Task requirements: Copy out each line of the entries below in which the string "sboxRow" appears.

Provided records:
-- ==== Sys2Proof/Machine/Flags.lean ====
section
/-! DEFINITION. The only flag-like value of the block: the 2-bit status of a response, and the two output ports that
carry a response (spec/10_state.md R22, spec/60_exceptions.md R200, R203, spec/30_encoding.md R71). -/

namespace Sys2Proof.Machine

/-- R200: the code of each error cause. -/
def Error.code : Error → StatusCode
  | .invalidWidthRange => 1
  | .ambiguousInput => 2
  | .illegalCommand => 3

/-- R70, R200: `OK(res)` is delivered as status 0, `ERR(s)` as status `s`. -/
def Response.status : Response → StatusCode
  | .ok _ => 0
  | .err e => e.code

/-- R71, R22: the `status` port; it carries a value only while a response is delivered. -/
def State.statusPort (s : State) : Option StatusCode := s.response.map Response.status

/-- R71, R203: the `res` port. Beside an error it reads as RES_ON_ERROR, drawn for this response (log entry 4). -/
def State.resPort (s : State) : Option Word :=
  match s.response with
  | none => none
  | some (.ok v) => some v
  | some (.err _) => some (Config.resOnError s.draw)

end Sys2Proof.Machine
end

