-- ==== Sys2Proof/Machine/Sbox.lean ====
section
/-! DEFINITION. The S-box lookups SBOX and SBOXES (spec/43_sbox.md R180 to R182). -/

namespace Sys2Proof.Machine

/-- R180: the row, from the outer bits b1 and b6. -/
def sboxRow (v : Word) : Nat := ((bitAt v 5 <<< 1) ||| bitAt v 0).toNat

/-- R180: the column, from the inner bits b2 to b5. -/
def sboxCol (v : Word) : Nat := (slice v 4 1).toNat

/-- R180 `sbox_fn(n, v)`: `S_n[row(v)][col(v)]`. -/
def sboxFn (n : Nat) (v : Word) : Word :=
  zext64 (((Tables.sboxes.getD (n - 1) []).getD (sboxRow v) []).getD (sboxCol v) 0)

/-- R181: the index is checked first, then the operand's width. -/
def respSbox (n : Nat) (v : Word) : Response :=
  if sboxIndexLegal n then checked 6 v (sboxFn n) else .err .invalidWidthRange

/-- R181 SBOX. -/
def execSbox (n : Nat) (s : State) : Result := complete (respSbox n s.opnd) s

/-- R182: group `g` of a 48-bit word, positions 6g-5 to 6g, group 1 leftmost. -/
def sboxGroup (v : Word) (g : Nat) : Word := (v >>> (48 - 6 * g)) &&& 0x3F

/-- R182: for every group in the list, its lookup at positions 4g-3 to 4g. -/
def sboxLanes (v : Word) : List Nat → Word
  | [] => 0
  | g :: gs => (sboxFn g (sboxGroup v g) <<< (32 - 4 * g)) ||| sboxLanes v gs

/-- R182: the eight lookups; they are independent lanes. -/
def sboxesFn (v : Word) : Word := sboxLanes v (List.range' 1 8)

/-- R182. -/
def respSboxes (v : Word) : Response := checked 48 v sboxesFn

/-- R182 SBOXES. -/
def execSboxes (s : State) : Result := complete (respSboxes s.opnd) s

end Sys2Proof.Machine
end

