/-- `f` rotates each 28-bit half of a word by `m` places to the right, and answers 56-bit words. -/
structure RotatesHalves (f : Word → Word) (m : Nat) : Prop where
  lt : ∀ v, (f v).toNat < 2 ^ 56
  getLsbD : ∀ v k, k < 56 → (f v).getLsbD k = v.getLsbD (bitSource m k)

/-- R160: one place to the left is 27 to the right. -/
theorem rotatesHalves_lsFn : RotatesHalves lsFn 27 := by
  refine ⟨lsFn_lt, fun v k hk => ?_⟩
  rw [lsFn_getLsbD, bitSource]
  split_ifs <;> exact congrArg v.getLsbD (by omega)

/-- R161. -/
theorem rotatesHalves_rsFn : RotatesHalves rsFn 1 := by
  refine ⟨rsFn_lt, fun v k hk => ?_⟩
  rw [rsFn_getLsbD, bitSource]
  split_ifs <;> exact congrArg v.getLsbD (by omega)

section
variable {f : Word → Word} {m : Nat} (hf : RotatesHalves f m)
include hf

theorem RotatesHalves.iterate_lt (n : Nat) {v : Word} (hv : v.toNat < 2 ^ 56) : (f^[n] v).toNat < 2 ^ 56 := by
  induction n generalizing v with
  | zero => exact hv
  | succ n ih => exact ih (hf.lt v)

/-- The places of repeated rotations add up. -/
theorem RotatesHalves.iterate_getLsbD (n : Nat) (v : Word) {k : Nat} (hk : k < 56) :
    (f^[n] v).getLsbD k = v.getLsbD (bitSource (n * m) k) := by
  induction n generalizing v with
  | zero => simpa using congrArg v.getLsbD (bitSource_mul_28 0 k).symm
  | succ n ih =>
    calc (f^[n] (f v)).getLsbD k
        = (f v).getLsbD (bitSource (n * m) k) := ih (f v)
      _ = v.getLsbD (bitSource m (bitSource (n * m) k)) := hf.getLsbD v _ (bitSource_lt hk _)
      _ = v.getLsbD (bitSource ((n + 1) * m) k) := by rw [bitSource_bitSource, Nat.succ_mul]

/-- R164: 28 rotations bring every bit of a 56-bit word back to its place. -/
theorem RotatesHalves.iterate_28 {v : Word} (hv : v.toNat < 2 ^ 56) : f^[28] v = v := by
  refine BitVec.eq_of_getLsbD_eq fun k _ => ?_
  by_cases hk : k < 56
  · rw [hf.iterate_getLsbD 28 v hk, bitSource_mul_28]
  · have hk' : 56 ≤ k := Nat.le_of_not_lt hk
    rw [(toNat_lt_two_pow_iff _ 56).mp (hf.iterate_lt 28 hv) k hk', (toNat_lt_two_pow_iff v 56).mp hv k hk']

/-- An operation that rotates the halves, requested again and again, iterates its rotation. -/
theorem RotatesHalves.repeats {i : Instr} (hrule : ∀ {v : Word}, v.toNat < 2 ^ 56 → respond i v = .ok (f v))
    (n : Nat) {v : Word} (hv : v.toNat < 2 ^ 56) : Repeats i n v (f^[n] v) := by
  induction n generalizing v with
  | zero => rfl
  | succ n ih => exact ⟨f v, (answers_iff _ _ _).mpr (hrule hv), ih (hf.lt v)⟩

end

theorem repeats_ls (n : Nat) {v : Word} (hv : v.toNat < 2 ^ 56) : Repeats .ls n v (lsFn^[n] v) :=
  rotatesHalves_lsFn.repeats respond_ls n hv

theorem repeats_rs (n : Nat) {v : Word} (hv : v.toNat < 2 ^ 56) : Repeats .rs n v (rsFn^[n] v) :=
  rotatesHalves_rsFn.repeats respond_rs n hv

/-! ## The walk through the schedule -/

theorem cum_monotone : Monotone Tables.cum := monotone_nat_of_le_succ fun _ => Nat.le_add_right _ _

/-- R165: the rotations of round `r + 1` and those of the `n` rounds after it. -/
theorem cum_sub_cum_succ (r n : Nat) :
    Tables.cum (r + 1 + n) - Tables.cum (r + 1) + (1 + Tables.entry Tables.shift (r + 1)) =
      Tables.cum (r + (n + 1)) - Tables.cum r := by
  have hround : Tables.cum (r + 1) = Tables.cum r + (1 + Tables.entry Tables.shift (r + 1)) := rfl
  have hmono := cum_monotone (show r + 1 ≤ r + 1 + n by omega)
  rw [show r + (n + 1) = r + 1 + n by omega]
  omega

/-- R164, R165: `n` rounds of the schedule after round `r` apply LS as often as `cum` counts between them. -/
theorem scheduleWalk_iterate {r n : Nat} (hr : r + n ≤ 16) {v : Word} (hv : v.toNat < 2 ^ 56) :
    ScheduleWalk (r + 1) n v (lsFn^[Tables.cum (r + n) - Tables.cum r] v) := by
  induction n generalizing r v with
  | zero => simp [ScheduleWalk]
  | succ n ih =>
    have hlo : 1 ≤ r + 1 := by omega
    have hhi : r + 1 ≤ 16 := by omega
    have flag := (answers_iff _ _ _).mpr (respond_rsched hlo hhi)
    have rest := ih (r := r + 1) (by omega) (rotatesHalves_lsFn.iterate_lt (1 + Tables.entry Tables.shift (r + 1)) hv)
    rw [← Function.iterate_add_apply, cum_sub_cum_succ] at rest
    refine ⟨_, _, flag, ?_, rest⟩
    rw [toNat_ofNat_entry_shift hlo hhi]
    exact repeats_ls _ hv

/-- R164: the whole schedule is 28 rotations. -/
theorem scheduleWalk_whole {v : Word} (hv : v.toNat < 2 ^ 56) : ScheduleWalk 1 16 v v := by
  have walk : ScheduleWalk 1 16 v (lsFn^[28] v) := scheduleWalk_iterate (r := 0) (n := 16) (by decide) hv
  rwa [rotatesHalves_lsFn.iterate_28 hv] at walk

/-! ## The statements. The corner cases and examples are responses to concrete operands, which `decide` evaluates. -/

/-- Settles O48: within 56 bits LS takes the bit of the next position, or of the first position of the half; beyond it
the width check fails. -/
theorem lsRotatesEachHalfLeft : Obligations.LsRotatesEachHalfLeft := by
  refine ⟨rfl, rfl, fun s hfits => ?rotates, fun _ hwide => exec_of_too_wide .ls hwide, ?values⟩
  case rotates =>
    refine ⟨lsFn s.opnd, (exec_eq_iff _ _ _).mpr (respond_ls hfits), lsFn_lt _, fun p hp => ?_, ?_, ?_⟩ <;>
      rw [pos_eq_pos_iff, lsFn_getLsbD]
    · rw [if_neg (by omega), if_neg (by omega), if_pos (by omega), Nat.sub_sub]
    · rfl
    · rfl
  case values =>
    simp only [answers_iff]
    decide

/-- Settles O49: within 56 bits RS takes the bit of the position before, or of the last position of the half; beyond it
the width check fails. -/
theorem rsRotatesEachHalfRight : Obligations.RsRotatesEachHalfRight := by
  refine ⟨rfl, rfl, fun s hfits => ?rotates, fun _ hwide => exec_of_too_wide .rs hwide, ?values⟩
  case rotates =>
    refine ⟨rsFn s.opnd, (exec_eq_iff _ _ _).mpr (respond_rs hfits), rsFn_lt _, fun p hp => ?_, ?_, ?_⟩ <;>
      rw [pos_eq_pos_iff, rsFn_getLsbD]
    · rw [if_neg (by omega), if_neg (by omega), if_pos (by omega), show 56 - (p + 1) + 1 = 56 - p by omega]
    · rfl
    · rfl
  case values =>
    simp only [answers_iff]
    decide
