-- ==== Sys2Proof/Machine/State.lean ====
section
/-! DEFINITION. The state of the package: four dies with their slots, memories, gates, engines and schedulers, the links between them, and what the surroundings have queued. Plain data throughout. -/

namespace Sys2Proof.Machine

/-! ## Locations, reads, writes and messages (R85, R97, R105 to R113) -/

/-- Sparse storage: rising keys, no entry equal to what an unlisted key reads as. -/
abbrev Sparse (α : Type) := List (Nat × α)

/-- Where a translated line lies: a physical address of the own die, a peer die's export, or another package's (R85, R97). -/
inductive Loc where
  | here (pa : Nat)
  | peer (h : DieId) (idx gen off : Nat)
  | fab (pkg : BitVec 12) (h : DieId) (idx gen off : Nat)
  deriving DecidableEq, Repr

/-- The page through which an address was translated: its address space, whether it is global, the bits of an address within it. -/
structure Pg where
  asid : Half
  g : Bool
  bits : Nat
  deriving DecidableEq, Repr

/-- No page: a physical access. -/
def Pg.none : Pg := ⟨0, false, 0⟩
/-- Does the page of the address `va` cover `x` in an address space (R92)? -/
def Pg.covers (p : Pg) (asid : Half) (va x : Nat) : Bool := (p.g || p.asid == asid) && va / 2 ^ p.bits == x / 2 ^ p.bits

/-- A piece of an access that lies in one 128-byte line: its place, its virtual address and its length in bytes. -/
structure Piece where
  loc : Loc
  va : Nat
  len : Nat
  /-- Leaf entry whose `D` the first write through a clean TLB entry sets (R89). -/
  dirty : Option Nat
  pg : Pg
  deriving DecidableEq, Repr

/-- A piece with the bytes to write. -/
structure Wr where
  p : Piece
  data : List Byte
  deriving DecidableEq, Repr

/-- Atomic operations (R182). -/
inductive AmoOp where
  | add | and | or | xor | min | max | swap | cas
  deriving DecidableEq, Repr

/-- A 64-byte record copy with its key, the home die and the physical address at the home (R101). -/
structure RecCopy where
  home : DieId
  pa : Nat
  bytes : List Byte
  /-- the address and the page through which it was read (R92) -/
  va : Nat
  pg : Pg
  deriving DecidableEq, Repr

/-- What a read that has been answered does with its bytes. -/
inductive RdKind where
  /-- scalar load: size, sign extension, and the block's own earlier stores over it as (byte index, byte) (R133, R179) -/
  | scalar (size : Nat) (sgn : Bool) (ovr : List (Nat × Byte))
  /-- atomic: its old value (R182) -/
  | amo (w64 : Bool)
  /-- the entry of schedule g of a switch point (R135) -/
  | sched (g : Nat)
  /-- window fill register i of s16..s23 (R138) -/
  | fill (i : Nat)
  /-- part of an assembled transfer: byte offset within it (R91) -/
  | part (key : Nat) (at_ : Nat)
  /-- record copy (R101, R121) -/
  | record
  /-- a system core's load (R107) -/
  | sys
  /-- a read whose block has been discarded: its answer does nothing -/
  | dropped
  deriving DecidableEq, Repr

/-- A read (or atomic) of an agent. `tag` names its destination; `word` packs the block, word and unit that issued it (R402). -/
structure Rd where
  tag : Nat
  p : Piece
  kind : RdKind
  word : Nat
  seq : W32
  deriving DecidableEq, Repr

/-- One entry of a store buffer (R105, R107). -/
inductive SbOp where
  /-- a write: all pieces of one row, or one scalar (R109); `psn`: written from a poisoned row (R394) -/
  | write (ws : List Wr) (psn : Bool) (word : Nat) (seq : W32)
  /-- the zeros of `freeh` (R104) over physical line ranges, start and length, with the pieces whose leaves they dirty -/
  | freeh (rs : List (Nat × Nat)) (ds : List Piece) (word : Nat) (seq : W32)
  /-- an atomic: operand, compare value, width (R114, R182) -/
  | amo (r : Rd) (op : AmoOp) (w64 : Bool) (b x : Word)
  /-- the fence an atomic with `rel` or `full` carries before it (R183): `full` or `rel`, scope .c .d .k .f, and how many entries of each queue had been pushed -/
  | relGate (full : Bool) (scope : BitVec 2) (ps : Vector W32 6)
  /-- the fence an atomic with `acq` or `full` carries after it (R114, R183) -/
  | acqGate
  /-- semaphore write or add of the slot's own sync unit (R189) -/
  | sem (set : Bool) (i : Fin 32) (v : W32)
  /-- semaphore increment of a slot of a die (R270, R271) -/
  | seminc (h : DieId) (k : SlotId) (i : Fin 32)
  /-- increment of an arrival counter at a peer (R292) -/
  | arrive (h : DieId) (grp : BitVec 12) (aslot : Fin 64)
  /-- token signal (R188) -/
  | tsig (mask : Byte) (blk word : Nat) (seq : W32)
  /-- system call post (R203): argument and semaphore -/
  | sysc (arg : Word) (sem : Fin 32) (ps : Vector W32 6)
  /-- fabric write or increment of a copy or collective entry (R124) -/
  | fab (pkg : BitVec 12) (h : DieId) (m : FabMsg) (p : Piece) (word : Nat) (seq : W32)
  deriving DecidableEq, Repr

Exercise answer:
def sboxRow (v : Word) : Nat := ((bitAt v 5 <<< 1) ||| bitAt v 0).toNat
  zext64 (((Tables.sboxes.getD (n - 1) []).getD (sboxRow v) []).getD (sboxCol v) 0)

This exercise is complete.